Task goal
What do the lines say, reproduced word for word, from the first of the entries below through the line bearing "match xlate acc.2"?

Top of Supplied material

-- ==== Sys2Proof/Machine/Movement.lean ====
section
/-!
DEFINITION. The movement words: arrival words (R241 to R245), the copy engine (R246 to R249), tile streams (R250 to R254),
prefetch and cache maintenance (R255 to R258).
-/
namespace Sys2Proof.Machine

/-! ### Ranges of global memory -/

/-- The pieces of physical memory that [va, va + len) maps to, page by page; a page without a translation gives none. -/
def State.pieces (s : State) (core : Option Nat) (d asid : Nat) (runtime : Bool) (need : Need) (va len : Nat) :
    List (Nat × Nat) × State :=
  if len = 0 then ([], s)
  else
    let first := va / 65536
    (List.range ((va + len - 1) / 65536 - first + 1)).foldl (fun (acc : List (Nat × Nat) × State) i =>
      let lo := if i = 0 then va else (first + i) * 65536
      let hi := if va + len < (first + i + 1) * 65536 then va + len else (first + i + 1) * 65536
      match xlate acc.2 core d asid runtime need (wordN lo) with
      | (.ok pa, s) => (acc.1 ++ [(pa, hi - lo)], s)
      | _ => acc) ([], s)

/-- What an engine's registration of a range needs of its pages: D is left to the walks that write (R378). -/
def Need.range : Need := { w := true }

/-- A line meets one of the pieces. -/
def meets (pieces : List (Nat × Nat)) (pa n : Nat) : Bool := pieces.any fun p => decide (p.1 < pa + n ∧ pa < p.1 + p.2)

/-- The pieces with their ends on line boundaries. -/
def linesOf (pieces : List (Nat × Nat)) : List (Nat × Nat) :=
  pieces.map fun p => (p.1 / 128 * 128, ((p.1 + p.2 + 127) / 128 - p.1 / 128) * 128)

/-- A directory that the pieces touch has no free range record (R228). -/
def State.rangesFull (s : State) (pieces : List (Nat × Nat)) : Bool :=
  let dies (ps : List (Nat × Nat)) : List Nat := sortNats (ps.map fun p => homeDie (paOff p.1))
  (dies pieces).any fun d => decide (256 ≤ (s.mem.ranges.filter fun r => (dies r.pieces).contains d).length)

/-! ### Arrival words -/

/-- R243. -/
def execSAwset (f : SC) (s : State) : Host.Outcome State Fault Refusal :=
  let srcs := [f.a.toNat, f.b.toNat]
  scalarWord { w := f.w, reads := srcs, consumes := [f.a.toNat], noisy := true } (fun x s =>
    match checkScratch s x.c x.m true (x.sreg s f.a.toNat).val 16 with
    | .error r => .trap r
    | .ok p =>
      if undoOverflows s x.c x.m [(p, 16)] then .hold (s.overflow x.c x.t) .record
      else
        let mark := srcs.any fun i => (x.sreg s i).mark
        let target := natBytes 4 ((x.sreg s f.b.toNat).val.toNat % 2 ^ 32)
        .done ((s.teamScratch x.c x.t p (target ++ natBytes 4 0) mark).teamScratch x.c x.t { p with off := p.off + 12 }
          (natBytes 4 0) mark)) s

/-- The status of `s.awwait` (R244). -/
def awStatus (k : Core) (off code : Nat) : Word :=
  wordN (k.readN (off + 8) 4 * 2 ^ 32 + k.readN (off + 12) 4 % 256 * 2 ^ 8 + code)

/-- R244. -/
def execSAwwait (f : SC) (s : State) : Host.Outcome State Fault Refusal :=
  let srcs := [f.a.toNat, f.b.toNat]
  scalarWord { w := f.w, reads := srcs, writes := [f.d.toNat], consumes := srcs } (fun x s =>
    match checkScratch s x.c x.m false (x.sreg s f.a.toNat).val 16 with
    | .error r => .trap r
    | .ok p =>
      let k := s.core p.core
      let g := (x.sreg s f.b.toNat).val.toNat % 2 ^ 32
      if k.passed p.off g then
        let mark := (k.read p.off 16).2 || srcs.any fun i => (x.sreg s i).mark
        .done ((s.longScalar x.c x.t [(f.d.toNat, ⟨awStatus k p.off 0, mark⟩)] [] true false).2.peerTouch x.c x.t p)
      else .hold s (.arrival f.d.toNat p.core p.off g)) s

/-! ### Copies -/

/-- The checks on a register that must hold a core-store offset of a 64-byte descriptor (R248, R258). -/
def checkDescriptor (s : State) (c : Nat) (m : Team) (va : Word) : Except Raise Nat :=
  if va.toNat % 64 ≠ 0 then .error ⟨.misaligned, va, 0⟩
  else if va.toNat / 2 ^ 20 ≠ 0 then .error ⟨.scratchBounds, va, 0⟩
  else match checkScratch s c m false va 64 with
    | .error r => .error r
    | .ok p => .ok p.off

/-- The 64 bytes of a scratchpad descriptor as dwords. -/
def Core.descriptor (k : Core) (off : Nat) : List Word := dwordsOf (k.read off 64).1

/-- The core-store place that an engine reaches by a scratchpad address value of a core; bounds were checked when its command
was accepted. -/
def State.enginePlace (s : State) (c va : Nat) : Place :=
  let off := va % 2 ^ 20
  let k := s.core c
  if bit va 23 then
    match k.part with
    | some p =>
      let q := if p.clusters then (coresOfCluster (clusterOf c)).getD (bits va 20 3) c else c
      ⟨q, ((s.core q).part.map (·.spBase)).getD 0 + (off - p.spBase), true⟩
    | none => ⟨c, off, true⟩
  else ⟨c, off, false⟩

/-- The fields of a copy descriptor (R247). -/
def cpSrc (d : List Word) : Nat := dw d 0
def cpDst (d : List Word) : Nat := dw d 1
def cpLen (d : List Word) : Nat := field d 0x10 0 32
def cpAw (d : List Word) : Nat := field d 0x14 0 24
def cpSrcSp (d : List Word) : Bool := field d 0x18 0 1 == 1
def cpDstSp (d : List Word) : Bool := field d 0x18 1 1 == 1
def cpAwen (d : List Word) : Bool := field d 0x18 2 1 == 1

/-- A range at one side of a copy breaks a check of R248. -/
def copyRangeBad (s : State) (c : Nat) (m : Team) (sp : Bool) (va len : Nat) : Bool :=
  if sp then (scratchPlace s c m m.wide (wordN va) len).isNone else decide (2 ^ 54 < va + len)

/-- The fields that make `s.copy` answer BAD_FIELD (R248). -/
def copyBad (s : State) (c : Nat) (m : Team) (off : Nat) : Bool :=
  let k := s.core c
  let d := k.descriptor off
  let len := cpLen d
  let dst := cpDst d
  let meetsWindow : Bool := cpDstSp d && !bit dst 23 &&
    decide (dst % 2 ^ 20 < m.id.regwin + windowBytes m.id.lanes m.id.vregs ∧ m.id.regwin < dst % 2 ^ 20 + len)
  field d 0x14 24 8 != 0 || field d 0x18 4 28 != 0 || field d 0x1C 0 32 != 0 || dw d 6 != 0 || dw d 7 != 0 ||
  decide (len = 0 ∨ 2 ^ 31 < len) || copyRangeBad s c m (cpSrcSp d) (cpSrc d) len ||
  copyRangeBad s c m (cpDstSp d) dst len ||
  (cpAwen d && (cpAw d % 16 != 0 || (scratchPlace s c m m.wide (wordN (cpAw d)) 16).isNone)) ||
  (meetsWindow && !m.trap.handler) || (k.read off 32).2 || (k.read (off + 0x30) 16).2

/-- R247, R248: the command is accepted once every store before it is at home (R249). Running and waiting commands together count against the
queue's 32 entries (DESIGN CHOICE, log entry 103). -/
def execSCopy (f : SC) (s : State) : Host.Outcome State Fault Refusal :=
  let a := f.a.toNat
  scalarWord { w := f.w, reads := [a], writes := [f.d.toNat], consumes := [a], noisy := true } (fun x s =>
    match checkDescriptor s x.c x.m (x.sreg s a).val with
    | .error r => .trap r
    | .ok off =>
      let k := s.core x.c
      let mark := (k.read off 32).2 || (k.read (off + 0x30) 16).2
      match descriptorPoison x.m a mark with
      | some r => .trap r
      | none => commitFirst x s fun s => settleFirst x s fun s =>
        let m := x.now s
        let q := clusterOf x.c
        let status (s : State) (v : Nat) : Eff := .done (x.status s f.d.toNat (wordN v) (mark || x.marked s [a]))
        if 32 ≤ (s.cluster q).copies.length then .hold s .copyFull
        else if copyBad s x.c m off then status s 1
        else
          let d := (s.core x.c).descriptor off
          let (ps, s) := if cpDstSp d then ([], s)
            else s.pieces none (dieOf x.c) m.id.asid m.id.runtime Need.range (cpDst d) (cpLen d)
          if s.rangesFull ps then .hold s .line
          else
            let (n, s) := s.fresh
            let s := s.register n ps
            let cmd : CopyCmd :=
              { ticket := n, core := x.c, team := x.t, launch := m.id.launch, off, desc := d, asid := m.id.asid, runtime := m.id.runtime,
                handler := m.trap.handler, started := false, marked := false, broken := false, taken := [], entry := false }
            status (s.modCluster q fun k => { k with copies := k.copies ++ [cmd] }) 0) s

/-! ### Streams -/

/-- The fields of a stream descriptor (R251). -/
def stGaddr (d : List Word) : Nat := dw d 0
def stGstride (d : List Word) : Int := (d.getD 1 0).toInt
def stPitch (d : List Word) : Nat := field d 0x10 0 32
def stRowBytes (d : List Word) : Nat := field d 0x14 0 16
def stRows (d : List Word) : Nat := field d 0x14 16 16
def stCount (d : List Word) : Nat := field d 0x18 0 32
def stRing (d : List Word) : Nat := field d 0x1C 0 24
def stSlotBytes (d : List Word) : Nat := field d 0x20 0 32
def stSlots (d : List Word) : Nat := field d 0x24 0 16
def stAw (d : List Word) : Nat := field d 0x28 0 24
def stHw (d : List Word) : Nat := field d 0x2C 0 24
def stDrain (d : List Word) : Bool := field d 0x30 0 1 == 1

/-- The fields that make `s.stream` answer BAD_FIELD (R254). A ROWPITCH that is no multiple of 4 is refused with ROWS = 1 too (DESIGN CHOICE, log
entry 104). -/
def streamBad (s : State) (c : Nat) (m : Team) (d : List Word) : Bool :=
  let out (va n : Nat) : Bool := (scratchPlace s c m m.wide (wordN va) n).isNone
  field d 0x1C 24 8 != 0 || field d 0x24 16 16 != 0 || field d 0x28 24 8 != 0 || field d 0x2C 24 8 != 0 ||
  field d 0x30 2 30 != 0 || field d 0x34 0 32 != 0 || dw d 7 != 0 ||
  stGaddr d % 4 != 0 || dw d 1 % 4 != 0 || stPitch d % 4 != 0 ||
  decide (stRowBytes d < 4 ∨ 4096 < stRowBytes d ∨ stRowBytes d % 4 ≠ 0) || decide (stRows d = 0 ∨ 256 < stRows d) ||
  stCount d == 0 || decide (stSlotBytes d % 32 ≠ 0 ∨ stSlotBytes d < stRows d * stRowBytes d) ||
  decide (stSlots d = 0 ∨ 256 < stSlots d) || (decide (1 < stRows d) && decide (stPitch d < stRowBytes d)) ||
  out (stRing d) (stSlots d * stSlotBytes d) || stAw d % 16 != 0 || out (stAw d) 16 || stHw d % 4 != 0 || out (stHw d) 4

/-- R251, R254. -/
def execSStream (f : SC) (s : State) : Host.Outcome State Fault Refusal :=
  let a := f.a.toNat
  scalarWord { w := f.w, reads := [a], writes := [f.d.toNat], consumes := [a], noisy := true } (fun x s =>
    match checkAccess s x.c x.m Need.load false (x.sreg s a).val 64 with
    | (.bad r, _) => .trap r
    | (.wait, s) => .hold s .line
    | (.ok pa, s) => commitFirst x s fun s => settleFirst x s fun s =>
      match descriptorPoison x.m a (s.mem.mark pa 64) with
      | some r => .trap r
      | none =>
        let m := x.now s
        let ((bs, mk), s) := s.readHome (dieOf x.c) pa 64
        let d := dwordsOf bs
        let status (s : State) (v : Nat) : Eff := .done (x.status s f.d.toNat (wordN v) (mk || x.marked s [a]))
        if mk || streamBad s x.c m d then status s 1
        else match (List.range 8).find? fun i => ((s.core x.c).streams.get none i).isNone with
          | none => status s 8
          | some i =>
            let r : Stream := { desc := d, next := 0, asid := m.id.asid, runtime := m.id.runtime, broken := false, entry := false }
            status (s.modCore x.c fun k => { k with streams := k.streams.set none i (some r) }) 0) s

/-! ### Prefetch and cache maintenance -/

/-- The sectors of the lines of pieces of memory, without the mailbox and management range. -/
def sectorsOfLines (pieces : List (Nat × Nat)) : List Nat :=
  ((linesOf pieces).filter fun p => !isMgmt p.1).flatMap fun p => (List.range (p.2 / 32)).map (p.1 / 32 + ·)

/-- The pieces of memory that the range of a prefetch or cache word maps to. -/
def rangePieces (x : Ctx) (s : State) (need : Need) (a b : Nat) : List (Nat × Nat) × State :=
  s.pieces (some x.c) (dieOf x.c) x.m.id.asid x.m.id.runtime need (x.sreg s a).val.toNat
    ((x.sreg s b).val.toNat % 2 ^ 32)

/-- R255. -/
def execSPrefL1 (f : SC) (s : State) : Host.Outcome State Fault Refusal :=
  let srcs := [f.a.toNat, f.b.toNat]
  scalarWord { w := f.w, reads := srcs, consumes := srcs } (fun x s =>
    let (ps, s) := rangePieces x s Need.load f.a.toNat f.b.toNat
    .done ((sectorsOfLines ps).foldl (fun s u =>
      if s.blocked (u * 32) none then s else (s.readCore x.c x.t u false).2) s)) s

/-- R255. -/
def execSPrefL2 (f : SC) (s : State) : Host.Outcome State Fault Refusal :=
  let srcs := [f.a.toNat, f.b.toNat]
  scalarWord { w := f.w, reads := srcs, consumes := srcs } (fun x s =>
    let (ps, s) := rangePieces x s Need.load f.a.toNat f.b.toNat
    .done ((sectorsOfLines ps).foldl (fun s u =>
      if s.blocked (u * 32) none then s else (s.readDie (dieOf x.c) u).2) s)) s

/-- A cache word over the lines of its range (R256), with its status. -/
def cacheWord (f : SC) (work : Ctx → List (Nat × Nat) → State → State) (first : Ctx → State → (State → Eff) → Eff) (s : State) :
    Host.Outcome State Fault Refusal :=
  let srcs := [f.a.toNat, f.b.toNat]
  scalarWord { w := f.w, reads := srcs, writes := [f.d.toNat], consumes := srcs } (fun x s =>
    first x s fun s =>
      let (ps, s) := rangePieces x s {} f.a.toNat f.b.toNat
      let mark := srcs.any fun i => (x.sreg s i).mark
      .done ((work x (linesOf ps) s).longScalar x.c x.t [(f.d.toNat, ⟨0, mark⟩)] [] true false).2) s

/-- Drops a range's lines from a die's RDC. -/
def State.dropRdc (s : State) (d : Nat) (ps : List (Nat × Nat)) : State :=
  s.modDie d fun k => { k with rdc := k.rdc.keep fun u _ => !meets ps (u * 32) 32 }

/-- R256: every L1 line is clean; region stores are held apart and stay. -/
def execSCacheL1inv (f : SC) : State → Host.Outcome State Fault Refusal :=
  cacheWord f (fun x ps s => s.modCore x.c fun k => { k with l1 := k.l1.keep fun u _ => !meets ps (u * 32) 32 })
    fun _ s k => k s
/-- R256. -/
def execSCacheRdcinv (f : SC) : State → Host.Outcome State Fault Refusal :=
  cacheWord f (fun x ps s => s.dropRdc (dieOf x.c) ps) fun _ s k => k s
/-- R256: dirty lines become clean and stay cached. -/
def execSCacheL2wb (f : SC) : State → Host.Outcome State Fault Refusal :=
  cacheWord f (fun _ ps s => s.cleanL2 fun u => meets ps (u * 128) 128) fun _ s k => k s
/-- R256, R257: after the team's earlier stores are at home; those that an open region holds are committed for it (DEDUCED, log entry 111). -/
def execSCacheIcinv (f : SC) : State → Host.Outcome State Fault Refusal :=
  cacheWord f (fun x ps s => (s.modCore x.c fun k =>
      { k with icache := k.icache.keep (fun u _ => !meets ps (u * 4) 4), lcache := k.lcache.keep fun u _ => !meets ps (u * 4) 4 }).dropRdc (dieOf x.c) ps)
    fun x s k => commitFirst x s fun s => if storesHome s x.c x.t then k s else .hold s .drain

end Sys2Proof.Machine
end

Bottom of Supplied material

Output below
-- ==== Sys2Proof/Machine/Movement.lean ====
section
/-!
DEFINITION. The movement words: arrival words (R241 to R245), the copy engine (R246 to R249), tile streams (R250 to R254),
prefetch and cache maintenance (R255 to R258).
-/
namespace Sys2Proof.Machine

/-! ### Ranges of global memory -/

/-- The pieces of physical memory that [va, va + len) maps to, page by page; a page without a translation gives none. -/
def State.pieces (s : State) (core : Option Nat) (d asid : Nat) (runtime : Bool) (need : Need) (va len : Nat) :
    List (Nat × Nat) × State :=
  if len = 0 then ([], s)
  else
    let first := va / 65536
    (List.range ((va + len - 1) / 65536 - first + 1)).foldl (fun (acc : List (Nat × Nat) × State) i =>
      let lo := if i = 0 then va else (first + i) * 65536
      let hi := if va + len < (first + i + 1) * 65536 then va + len else (first + i + 1) * 65536
      match xlate acc.2 core d asid runtime need (wordN lo) with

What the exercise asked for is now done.